Professional Documents
Culture Documents
By Dilshan Boange
The very notion of rationalizing, or trying to rationalize, ‘love’, may seem like
an incursion by the sciences calculated by the brain upon the aesthetics felt by
the heart. But one may ask does ‘reason’ completely elude love, and its possible
explication? While the reasons and its subjectivities may vary, Czech born writer
Milan Kundera presents in his work The Book of Laughter and Forgetting, one such
perspective of how love happens and how it may continue. In the Booker prize
winning novel The English Patient, Michael Ondaatje propounds a rationale for the
occurrence of love, which may resonate with the ideas of Kundera which these
writers have grounded in the genre of literary fiction.

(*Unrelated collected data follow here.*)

-- ==== Sys2Proof/Machine/ConvEncoder.lean ====
section
/-! DEFINITION. The convolutional encoder (spec/41_conv_encoder.md): the per-bit step R75, the order of steps R77, the
output packer R78, the tail R79 and the command CONV (R81). -/

namespace Sys2Proof.Machine

/-- Generator polynomial G1 = 0b111 (R4, R53). -/
def generator1 : BitVec 3 := 0b111#3

/-- Generator polynomial G2 = 0b101 (R4, R53). -/
def generator2 : BitVec 3 := 0b101#3

/-- The tail length `K - 1 = 2` (R4, R79). -/
def tailLength : Nat := 2

/-- `sr' = ((sr << 1) | b)[2:0]` (R75); the shift is on naturals, so it is made one bit wider before the slice. -/
def shiftIn (sr : BitVec 3) (b : Bit) : BitVec 3 := ((sr.setWidth 4 <<< 1) ||| b.setWidth 4).setWidth 3

/-- `conv_step(sr, b) = (sr', o1, o2)` (R75); the outputs are computed from the register after the shift. -/
def convStep (sr : BitVec 3) (b : Bit) : BitVec 3 × Bit × Bit :=
  let sr' := shiftIn sr b
  (sr', xorReduce (sr' &&& generator1), xorReduce (sr' &&& generator2))

/-- `SR <- 0; ACC <- 0; NB <- 0`, the first action of CONV (R81). -/
def State.clearEncoder (s : State) : State := { s with sr := 0#3, acc := 0#8, nb := 0#32 }

/-- `SR <- v` (R21). -/
def State.setSr (s : State) (v : BitVec 3) : State := { s with sr := v }

/-- `ACC[7 - (NB mod 8)] <- o; NB <- NB + 1`, the first half of `emit` (R78). -/
def State.pushBit (s : State) (o : Bit) : State :=
  { s with acc := withBit s.acc (7 - s.nb.toNat % 8) o, nb := s.nb + 1#32 }

/-- `ACC <- 0` (R78). -/
def State.clearAcc (s : State) : State := { s with acc := 0#8 }

/-- `emit(o)` (R78). -/
def State.emit (s : State) (o : Bit) : State :=
  let t := s.pushBit o
  if t.nb.toNat % 8 = 0 then (t.writeObuf (t.nb.toNat / 8 - 1) t.acc).clearAcc else t

/-- One encoder step: `(SR, o1, o2) <- conv_step(SR, b); emit(o1); emit(o2)` (R77, R81). -/
def convFeed (b : Bit) (s : State) : State :=
  let r := convStep s.sr b
  ((s.setSr r.1).emit r.2.1).emit r.2.2

/-- The steps for bits `k - 1` down to 0 of a byte (R77: most significant bit first). -/
def convFeedByte (B : Byte) : Nat → State → State
  | 0, s => s
  | k + 1, s => convFeedByte B k (convFeed (bit B k) s)

/-- R81's loop over the input bytes, `n` of them left and `i` the next index. -/
def convLoop : Nat → Nat → State → State
  | 0, _, s => s
  | n + 1, i, s => convLoop n (i + 1) (convFeedByte (s.ibufByte i) 8 s)

/-- The tail: that many steps with `b = 0` (R79). -/
def convTail : Nat → State → State
  | 0, s => s
  | n + 1, s => convTail n (convFeed 0#1 s)

/-- `if NB mod 8 != 0: MemWrite(OBUF, NB div 8, 1, ACC)` (R78). -/
def convFlush (s : State) : State :=
  if s.nb.toNat % 8 = 0 then s else s.writeObuf (s.nb.toNat / 8) s.acc

/-- All the steps of one encode, from the cleared register to the last output byte (R77 to R79). -/
def convRun (s : State) : State := convFlush (convTail tailLength (convLoop s.inputLength 0 s.clearEncoder))

/-- `OUT_BITS <- NB; OUT_LEN <- ceil(NB / 8)` (R80, R81). -/
def convLengths (s : State) : State := s.setOutput ((s.nb.toNat + 7) / 8) s.nb.toNat

/-- R81's pseudocode, from the checks to the completion event. -/
def convEncode (s : State) : State :=
  let L := s.inputLength
  if s.params.ibufBytes < L then s.raise .sizeError
  else if s.params.obufBytes < 2 * L + 1 then s.raise .sizeError
  else (convLengths (convRun s)).complete .none

/-- CONV (R81). -/
def execConv (s : State) : Host.Outcome State Fault Refusal := .next (convEncode s)

end Sys2Proof.Machine
end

In the section entitled ‘Litost’ in The Book of Laughter and Forgetting Kundera
presents a character by the name of Kristyna, a woman of about thirty whose
station in life does not entreat her with intellectual stimulation. The small-town
life she leads as the wife of a butcher and mistress of a mechanic is pleasantly
jolted when she meets a graduate student who visits her town on summer vacation,
invigorating her sense of being from a point of intellect she had not experienced
before.
Kundera describes Kristyna’s visual encounter with the student and consequent
making acquaintance thus-
“Meeting the student turned her head powerfully. He had come to the town to spend
his summer vacation with his mother, had twice stared at the butcher’s wife as she
stood behind the shop counter, and the third time, when he spoke to her at the
local swimming place, he was so charmingly timid that the young woman, accustomed
to the butcher and the mechanic, could not resist.”

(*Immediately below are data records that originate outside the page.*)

-- ==== Sys2Proof/Safety.lean ====
section
/-! DEFINITION. The terms statements use: what a completed command leaves (written from the rules' formulas, not from the
meanings' loops), which error a command reports, what a safe run is, and the invariant every step keeps. -/

namespace Sys2Proof.Machine

/-- A run of `k` steps that meets neither a fault nor a refusal and ends in `t`. -/
def SafeRun (k : Nat) (s t : State) : Prop := Host.Core.run core k s = .next t

/-- The five writes of an error completion "and no others" (R102). -/
def ErrorCompleted (e : ErrCode) (s t : State) : Prop :=
  t = { s with outLen := 0#32, outBits := 0#32, err := e, busy := false, done := true }

/-- A block command that completed without error wrote OBUF, OUT_LEN, OUT_BITS and STATUS and nothing else: "RES, SR
unchanged" (R68, R69), and so is every other field. -/
def BlockFrame (s t : State) : Prop :=
  t = { s with obuf := t.obuf, outLen := t.outLen, outBits := t.outBits, err := .none, busy := false, done := true }

/-- CONV also writes SR, ACC and NB; "RES unchanged" (R81), and so is every other field. -/
def ConvFrame (s t : State) : Prop :=
  t =
    { s with
      obuf := t.obuf, outLen := t.outLen, outBits := t.outBits, sr := t.sr, acc := t.acc, nb := t.nb
      err := .none, busy := false, done := true }

/-- What ENCB leaves when it completes without error (R68, R51). -/
def BlockEncoded (s t : State) : Prop :=
  BlockFrame s t ∧ t.outLen.toNat = 2 * s.inLen.toNat ∧ t.outBits.toNat = 16 * s.inLen.toNat ∧
  (∀ i, i < s.inLen.toNat →
    t.obufByte (2 * i) = encNibble ((s.ibufByte i).extractLsb' 4 4) ∧
    t.obufByte (2 * i + 1) = encNibble ((s.ibufByte i).extractLsb' 0 4)) ∧
  ∀ j, 2 * s.inLen.toNat ≤ j → t.obufByte j = s.obufByte j

/-- What DECB leaves when it completes without error (R69). -/
def BlockDecoded (s t : State) : Prop :=
  BlockFrame s t ∧ t.outLen.toNat = s.inLen.toNat / 2 ∧ t.outBits.toNat = 8 * (s.inLen.toNat / 2) ∧
  (∀ i, i < s.inLen.toNat / 2 →
    t.obufByte i = decCodeword (s.ibufByte (2 * i)) ++ decCodeword (s.ibufByte (2 * i + 1))) ∧
  ∀ j, s.inLen.toNat / 2 ≤ j → t.obufByte j = s.obufByte j

/-- Input bit number `t` of a CONV command: "`IBUF[t div 8][7 - (t mod 8)]`" (R31), and 0 in the tail (R79). -/
def convInputBit (s : State) (t : Nat) : Bit :=
  if t < 8 * s.inLen.toNat then bit (s.ibufByte (t / 8)) (7 - t % 8) else 0#1

/-- `b_(t-k)`, with "`b_t = 0` for `t < 0`" (R76). -/
def convPastBit (s : State) (t k : Nat) : Bit := if k ≤ t then convInputBit s (t - k) else 0#1

/-- Output stream bit `u` (R76, R78): step `t` fills stream bit `2t` with `o1_t = b_t ^ b_(t-1) ^ b_(t-2)` and stream bit
`2t + 1` with `o2_t = b_t ^ b_(t-2)`. -/
def convStreamBit (s : State) (u : Nat) : Bit :=
  if u % 2 = 0 then convPastBit s (u / 2) 0 ^^^ convPastBit s (u / 2) 1 ^^^ convPastBit s (u / 2) 2
  else convPastBit s (u / 2) 0 ^^^ convPastBit s (u / 2) 2

/-- What CONV leaves when it completes without error (R81): the lengths of R80; the stream of R52 and R76 packed as R31
says, "any unused trailing bits in the final byte are zero"; SR as R79 says; NB counts the emitted bits. -/
def ConvEncoded (s t : State) : Prop :=
  ConvFrame s t ∧ t.outLen.toNat = 2 * s.inLen.toNat + 1 ∧ t.outBits.toNat = 16 * s.inLen.toNat + 4 ∧
  (∀ u, u < 16 * s.inLen.toNat + 4 → bit (t.obufByte (u / 8)) (7 - u % 8) = convStreamBit s u) ∧
  (t.obufByte (2 * s.inLen.toNat)).extractLsb' 0 4 = 0#4 ∧
  (∀ j, 2 * s.inLen.toNat + 1 ≤ j → t.obufByte j = s.obufByte j) ∧
  t.sr = (if s.inLen.toNat = 0 then 0#1 else bit (s.ibufByte (s.inLen.toNat - 1)) 0) ++ 0#2 ∧
  t.nb.toNat = 16 * s.inLen.toNat + 4 ∧ t.acc = t.obufByte (2 * s.inLen.toNat)

/-- `T(B)` of R83: "the 16-bit output of byte `B` from register 0", the G1 bit of each step before its G2 bit. -/
def convTable (B : Byte) : BitVec 16 :=
  ((List.range 8).foldl
    (fun (x : BitVec 3 × BitVec 16) k =>
      let r := convStep x.1 (bit B (7 - k))
      (r.1, (x.2 <<< 2) ||| (r.2.1 ++ r.2.2).setWidth 16))
    (0#3, 0#16)).2

/-- `M(q)` of R83, what the two bits before a byte add to its output. -/
def convCarry (q : BitVec 2) : BitVec 16 :=
  if q = 0b00#2 then 0x0000#16 else if q = 0b01#2 then 0xB000#16 else if q = 0b10#2 then 0xC000#16 else 0x7000#16

/-- `q` of R83: "let `q = IBUF[i-1][1:0]` for `i > 0` and `q = 0` for `i = 0`". -/
def convBitsBefore (s : State) (i : Nat) : BitVec 2 := if i = 0 then 0#2 else (s.ibufByte (i - 1)).extractLsb' 0 2

/-- A command word that is none of the seven: "`OP = 0`, or any bit of `w[31:3]` set" (R98). -/
def IllegalWord (w : Word) : Prop := w.extractLsb' 0 3 = 0#3 ∨ w.extractLsb' 3 29 ≠ 0#29

/-- The error of a block encode of `L` bytes (R68). -/
def blockEncodeError (s : State) : ErrCode :=
  if s.inLen.toNat > s.params.ibufBytes then .sizeError
  else if 2 * s.inLen.toNat > s.params.obufBytes then .sizeError
  else .none

/-- The error of a block decode of `L` bytes (R69). -/
def blockDecodeError (s : State) : ErrCode :=
  if s.inLen.toNat > s.params.ibufBytes then .sizeError
  else if s.inLen.toNat % 2 = 1 then .invalidLength
  else if s.inLen.toNat / 2 > s.params.obufBytes then .sizeError
  else .none

/-- The error of a convolutional encode of `L` bytes (R81). -/
def convEncodeError (s : State) : ErrCode :=
  if s.inLen.toNat > s.params.ibufBytes then .sizeError
  else if 2 * s.inLen.toNat + 1 > s.params.obufBytes then .sizeError
  else .none

/-- The one error that the latched command reports, "the first that applies" in R101's order; the operation codes are
R46's. -/
def reportedError (s : State) : ErrCode :=
  if s.opw.extractLsb' 3 29 ≠ 0#29 then .illegalCmd
  else if s.opw.extractLsb' 0 3 = 0#3 then .illegalCmd
  else if s.opw.extractLsb' 0 3 = 1#3 then .none
  else if s.opw.extractLsb' 0 3 = 2#3 then .none
  else if s.opw.extractLsb' 0 3 = 3#3 then blockEncodeError s
  else if s.opw.extractLsb' 0 3 = 4#3 then blockDecodeError s
  else if s.opw.extractLsb' 0 3 = 5#3 then convEncodeError s
  else if s.opw.extractLsb' 0 3 = 6#3 then
    match s.scheme with
    | .block => blockEncodeError s
    | .conv => convEncodeError s
  else
    match s.scheme with
    | .block => blockDecodeError s
    | .conv => .unsupported

/-- `y` is `x` with no bit or exactly one bit inverted. -/
def AtMostOneFlip (x y : Byte) : Prop := y = x ∨ ∃ k, k < 8 ∧ y = x ^^^ (1#8 <<< k)

/-- Two starts that R29 calls the same: equal command words, CFG.SCHEME, ARG, IN_LEN, and equal input bytes, on instances
of equal sizes. Nothing is said of the serial number, SR, ACC, NB, RES, OUT_LEN, OUT_BITS, OBUF, the host or earlier commands. -/
def SameInputs (s u : State) : Prop :=
  s.params.ibufBytes = u.params.ibufBytes ∧ s.params.obufBytes = u.params.obufBytes ∧
  s.opw = u.opw ∧ s.scheme = u.scheme ∧ s.arg = u.arg ∧ s.inLen = u.inLen ∧
  ∀ i, i < s.inLen.toNat → i < s.params.ibufBytes → s.ibufByte i = u.ibufByte i

/-- The command's result (R112, R114): the error code; RES for ENCN and DECC; OUT_LEN, OUT_BITS and
`OBUF[0 .. OUT_LEN-1]` for the rest, illegal words included. `w` is the command word. -/
def SameResult (w : Word) (t v : State) : Prop :=
  t.err = v.err ∧
  if w = encode .encn ∨ w = encode .decc then t.res = v.res
  else t.outLen = v.outLen ∧ t.outBits = v.outBits ∧ ∀ j, j < t.outLen.toNat → t.obufByte j = v.obufByte j

/-- The invariant of the machine. -/
structure State.Inv (s : State) : Prop where
  /-- IBUF is in canonical form. -/
  ibufWf : Memory.wf s.ibuf
  /-- OBUF is in canonical form. -/
  obufWf : Memory.wf s.obuf
  /-- No byte outside IBUF is ever written (R23). -/
  ibufInside : Memory.inside s.ibuf s.params.ibufBytes
  /-- "No command ever addresses a byte outside IBUF or OBUF" (R97). -/
  obufInside : Memory.inside s.obuf s.params.obufBytes
  /-- From a start event to the completion event DONE = 0 and ERR = 0 (R13). -/
  busyStatus : s.busy = true → s.done = false ∧ s.err = .none
  /-- An idle machine has no command whose latency could run (model's own). -/
  idleLatency : s.busy = false → s.latency = 0
  /-- "An error is reported in exactly two places: STATUS.ERR holds its code, and OUT_LEN (with OUT_BITS) is 0" (R95). -/
  errorOutput : s.err ≠ .none → s.outLen = 0#32 ∧ s.outBits = 0#32
  /-- "`RES[7]` is always 0" (R66, R67). -/
  resTop : bit s.res 7 = 0#1
  /-- The output byte sequence fits in OBUF (R19, R97). -/
  outLenFits : s.outLen.toNat ≤ s.params.obufBytes
  /-- OUT_BITS is 8 * OUT_LEN, or 4 less after a convolutional encode (R20, R80). -/
  outBitsFit : s.outBits.toNat = 8 * s.outLen.toNat ∨ s.outBits.toNat + 4 = 8 * s.outLen.toNat
  /-- Every byte of the result has been written since reset (R24: the command writes each of them). -/
  resultWritten : ∀ j, j < s.outLen.toNat → Memory.get? s.obuf j ≠ none
  /-- The known terminal state: "the two low bits … are 00" (R79). -/
  srTail : s.sr.extractLsb' 0 2 = 0#2
  /-- NB is 0 or has just counted a whole encode (R22, R80). -/
  nbWhole : s.nb = 0#32 ∨ s.nb.toNat % 16 = 4
  /-- The low bits of the last, partly filled output byte are 0 (R78). -/
  accTail : s.acc.extractLsb' 0 4 = 0#4

end Sys2Proof.Machine
end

The illicit love affair that ensues is not one that is constituted of amorous
intentions so much on the part of the woman, Kristyna. What she discovers is a new
experience of life, a freshness that is consequently fused with flows of
intellectuality of which the source is the graduate student. To her the
eruditeness of the young man becomes a plane of thinking that had not until then
touched her humdrum life’s provincial setting. The world of poetry and philosophy
that accost her through the words of the student and his scholarly impetuses in
the course of conversations posits the young man of letters as a fount of
knowledge and literary beauties. The enchanted listener the young man finds in
Kristyna makes her more attractive to him, and reinforces his sense of
learnedness. And in this paradigm of emotions certain parameters had also set in
terms of how far the aspect of physical intimacy could stretch between the two.